Health and Social, FOM University of Applied Sciences for Economics and Management Frankfurt, Franklinstr. 52, 60486 Frankfurt a.M., Germany.

出版信息

Eur Heart J Open. 2021 Jul 24;1(1):oeab003. doi: 10.1093/ehjopen/oeab003. eCollection 2021 Aug.

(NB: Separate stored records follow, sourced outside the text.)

/-! ## The test sequencer -/

/-- TEST ADD queues a test with the next free number, the first upwards from the last assigned, and lets the sequencer
take it. TEST CANCEL of a queued test makes it final as CANCELLED, of the DEFERRED one withdraws its borrow as well, of
the RUNNING one gives it the verdict ABORTED with reason CANCEL and begins its cleanup, and of one in cleanup changes
nothing. The head of the queue enters the empty slot and is refused by the first start check that fails, or takes its
claims and is RUNNING with its measurement begun, or DEFERRED for the borrow. The key of the reply to TEST ADD is the
model's choice (log 6). -/
def Obligations.TestRequestsAct : Prop :=
  (∀ (s : State) (rq : Req), Executes s rq (.group .test) →
    let u := portLine s rq.port
    (∀ (k : TestKind) (a : TestArgs) (x : TestParams), testParams k a = some x → u.tests.queue.length < 8 →
      let r : TestRec :=
        { number := newNumber u.tests, kind := k, owner := rq.port, params := x, state := .queued, pending := none
          reason := none, loopOffFailed := false, results := none, start := none, finish := none }
      exec (.testAdd rq (some (.known k)) a) s = .next (answered
        { u with tests := { u.tests with queue := u.tests.queue ++ [r], lastNumber := r.number }
                 signals := u.signals ++ [.takeTest] } rq (.ok [kv "n" (.nat r.number)] [])))
    ∧ (u.tests.queue.length < 8 → u.tests.log.length ≤ 24 → u.tests.lastNumber ≤ 999 →
      let held (n : Nat) : Prop :=
        ∃ y, (y ∈ u.tests.queue ∨ u.tests.current = some y ∨ y ∈ u.tests.log) ∧ y.number = n
      ¬held (newNumber u.tests)
      ∧ ∃ j, newNumber u.tests = (u.tests.lastNumber + j) % 999 + 1
        ∧ ∀ i, i < j → held ((u.tests.lastNumber + i) % 999 + 1))
    ∧ (∀ r, 1 ≤ r.number → r.number ≤ 999 → (u.tests.queue.find? fun x => x.number == r.number) = some r →
      u.tests.current.map (·.number) ≠ some r.number → mayCancel u rq.port r = true →
      ∃ t l, exec (.testCancel rq (some r.number)) s = .next (answered t rq (.ok l []))
        ∧ AfterNotices
            { u with
              tests := { u.tests with
                queue := u.tests.queue.filter fun x => x.number != r.number
                log := logged u.tests.log (final u r .cancelled (some .cancel)) }
              counts := { u.counts with logDrops := t.counts.logDrops } } t)
    ∧ (∀ r, 1 ≤ r.number → r.number ≤ 999 → u.tests.current = some r → mayCancel u rq.port r = true →
      (r.state = .deferred →
        ∃ t l, exec (.testCancel rq (some r.number)) s = .next (answered t rq (.ok l []))
          ∧ TestFinal u t r .cancelled (some .cancel) ∧ t.share.borrow = .absent)
      ∧ (r.state = .running → r.pending = none →
        ∃ t l, exec (.testCancel rq (some r.number)) s = .next (answered t rq (.ok l []))
          ∧ t = { u with tests := t.tests, signals := u.signals ++ [.cleanup] }
          ∧ t.tests.current = some { r with pending := some (.aborted, some .cancel) }
          ∧ t.tests.tester.running = false ∧ t.tests.pulse = none ∧ t.tests.feeder.phase = .idle)
      ∧ (r.state = .running → r.pending.isSome →
        ∃ l, exec (.testCancel rq (some r.number)) s = .next (answered u rq (.ok l [])))))
  ∧ ∀ s : State,
    let t := deliver s .takeTest
    (s.tests.current.isSome → t = s) ∧ (s.tests.queue = [] → t = s)
    ∧ ∀ r l, s.tests.current = none → s.tests.queue = r :: l →
      let taken : TestRec := { r with start := some s.clock.sec }
      let v : State := { s with tests := { s.tests with current := some taken, queue := l, stage := .measuring } }
      let refused (why : TestReason) : Prop := TestFinal v t taken .refused (some why)
      let near := r.kind = .loopNear ∨ FeederLine.f0 ∈ r.params.lines
      let gnss := FeederLine.f1 ∈ r.params.lines
      let aux := r.kind = .pulse ∨ FeederLine.f2 ∈ r.params.lines
      let allowed := (near → s.site.phase = .staging) ∧ (r.kind = .loopFar → s.link.state = .up)
      let marked := (gnss → s.timing.selected ≠ some .gnss) ∧ (aux → s.timing.selected ≠ some .aux ∧ ¬gnss)
      let slot (p : Purpose) (addr : Nat) (write : List Byte) (read : Nat) : Prop :=
        s.bus.internalSlot = none →
          t.bus.internalSlot = some
            { requester := .test, tag := none, purpose := some p, target := none, attempt := 1, confirm := false
              addr := addr, write := write, read := read, start := true, stop := true, ackLast := false, cont := false
              status := none, written := 0, data := [] }
          ∧ t.tests.outstanding = some { purpose := p, attempt := 1, place := .offered, settling := false }
      (near → s.site.phase ≠ .staging → refused .phase)
      ∧ ((near → s.site.phase = .staging) → r.kind = .loopFar → s.link.state ≠ .up → refused .link)
      ∧ (allowed → gnss → s.timing.selected = some .gnss → refused .source)
      ∧ (allowed → ¬gnss → aux → s.timing.selected = some .aux → refused .source)
      ∧ (allowed → marked → near → s.link.state = .off → refused .link)
      ∧ (allowed → marked → near → s.link.state ≠ .off → s.site.inputs.mastMoving.filtered = true → refused .mast)
      ∧ (allowed → marked → (near → s.link.state ≠ .off ∧ s.site.inputs.mastMoving.filtered = false) →
        t.tests.queue = l ∧ t.tests.log = s.tests.log
        ∧ (near → t.link.state = .test ∧ t.link.claim = some r.number ∧ t.link.base = 0)
        ∧ (gnss → (t.timing.sources.get .gnss).mark = some r.number)
        ∧ (aux → (t.timing.sources.get .aux).mark = some r.number)
        ∧ (r.kind = .pulse → t.clock.divert = some r.number)
        ∧ (r.kind = .loopFar →
            t.tests.current = some { taken with state := .deferred } ∧ t.tests.deferTimer = some 30000
            ∧ (s.share.borrow = .absent →
                t.share.borrow = .waiting s.cfg.borrow r.number ∨ t.share.borrow = .held s.cfg.borrow r.number))
        ∧ (r.kind ≠ .loopFar →
            t.tests.current = some { taken with state := .running } ∧ t.counts.testsRun = bump s.counts.testsRun
            ∧ (∀ f c d n, r.params = .feeder f c d n →
                t.tests.feeder.phase = .discharge ∧ t.tests.feeder.timer = some d
                ∧ ∀ i, t.tests.feeder.opened.get i = true ↔ i ∈ f)
            ∧ (∀ c w o, r.params = .pulse c w o → t.tests.pulse = some
                { lead := none, count := 0, sum := 0, largest := 0, watch := some 2000, width := s.clock.active.width
                  polarity := s.clock.active.polarity })
            ∧ (∀ a g n e m, r.params = .probe a g n e m → r.kind = .probe → slot .probe a g n)
            ∧ (∀ x y z, r.params = .loopNear x y z → r.kind = .loopNear →
                slot .loopOn s.cfg.templates.loopOn.addr s.cfg.templates.loopOn.bytes 0)))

DOI:10.1093/ehjopen/oeab003
PMID:35919092
原文链接:https://pmc.ncbi.nlm.nih.gov/articles/PMC9242070/
Abstract

AIMS

The prognosis and quality of life of patients with heart failure (HF) is determined by comorbidities, with dementia/cognitive decline believed to have a significant impact in this regard. This study compares the incidence of dementia in patients with HF with that in patients with common cancers in a large collective of outpatients.

METHODS AND RESULTS

This retrospective cohort study assessed the incidence of dementia/cognitive decline [International Classification of Diseases, 10th revision (ICD-10): I50] in a cohort of patients ≥65 years diagnosed with HF (ICD-10: I50), breast cancer (ICD-10: C50), prostate cancer (ICD-10: C61), or digestive organ cancer (ICD-10: C15-C26) in 1274 German general practices between January 2000 and December 2018. Multivariable Cox regression models were used to study the association between HF and dementia compared to each of three cancer cohorts. We included 72 259 patients with HF, 10 310 patients with breast cancer, 12 477 patients with prostate cancer, and 12 136 patients with digestive organ cancer. A total of 27.8% of patients with HF were diagnosed with dementia during the 10-year observation period compared to 16.2% of patients with breast cancer, 18.6% of patients with digestive organ cancer, and 16.1% of patients with prostate cancer. Patients with HF were significantly more likely to develop dementia within 10 years after diagnosis than patients with breast cancer [hazard ratio (HR): 1.36 (95% confidence interval 1.28-1.45,  < 0.001], prostate cancer [HR 1.38 (1.130-1.47),  < 0.001], or gastrointestinal tumours [HR 1.31 (1.24-1.39),  < 0.001].

CONCLUSIONS

Our study demonstrates the significance of dementia in patients with HF, in whom the condition is much more prevalent than in patients with cancer.

摘要

目的

心力衰竭(HF)患者的预后和生活质量由合并症决定,其中痴呆/认知功能下降被认为在这方面有重大影响。本研究比较了大量门诊患者中HF患者与常见癌症患者的痴呆发病率。

方法与结果

这项回顾性队列研究评估了2000年1月至2018年12月期间,1274家德国普通诊所中≥65岁的被诊断为HF(国际疾病分类第10版(ICD-10):I50)、乳腺癌(ICD-10:C50)、前列腺癌(ICD-10:C61)或消化器官癌(ICD-10:C15-C26)的患者队列中痴呆/认知功能下降(ICD-10:I50)的发病率。使用多变量Cox回归模型研究HF与痴呆之间的关联,并与三个癌症队列中的每一个进行比较。我们纳入了72259例HF患者、10310例乳腺癌患者、12477例前列腺癌患者和12136例消化器官癌患者。在10年观察期内,共有27.8%的HF患者被诊断为痴呆,相比之下,乳腺癌患者为16.2%,消化器官癌患者为18.6%,前列腺癌患者为16.1%。HF患者在诊断后10年内发生痴呆的可能性显著高于乳腺癌患者[风险比(HR):1.36(95%置信区间1.28-1.45,<0.001)]、前列腺癌患者[HR 1.38(1.130-1.47),<0.001]或胃肠道肿瘤患者[HR 1.31(1.24-1.39),<0.001]。

结论

我们的研究证明了痴呆在HF患者中的重要性,HF患者中痴呆的患病率远高于癌症患者。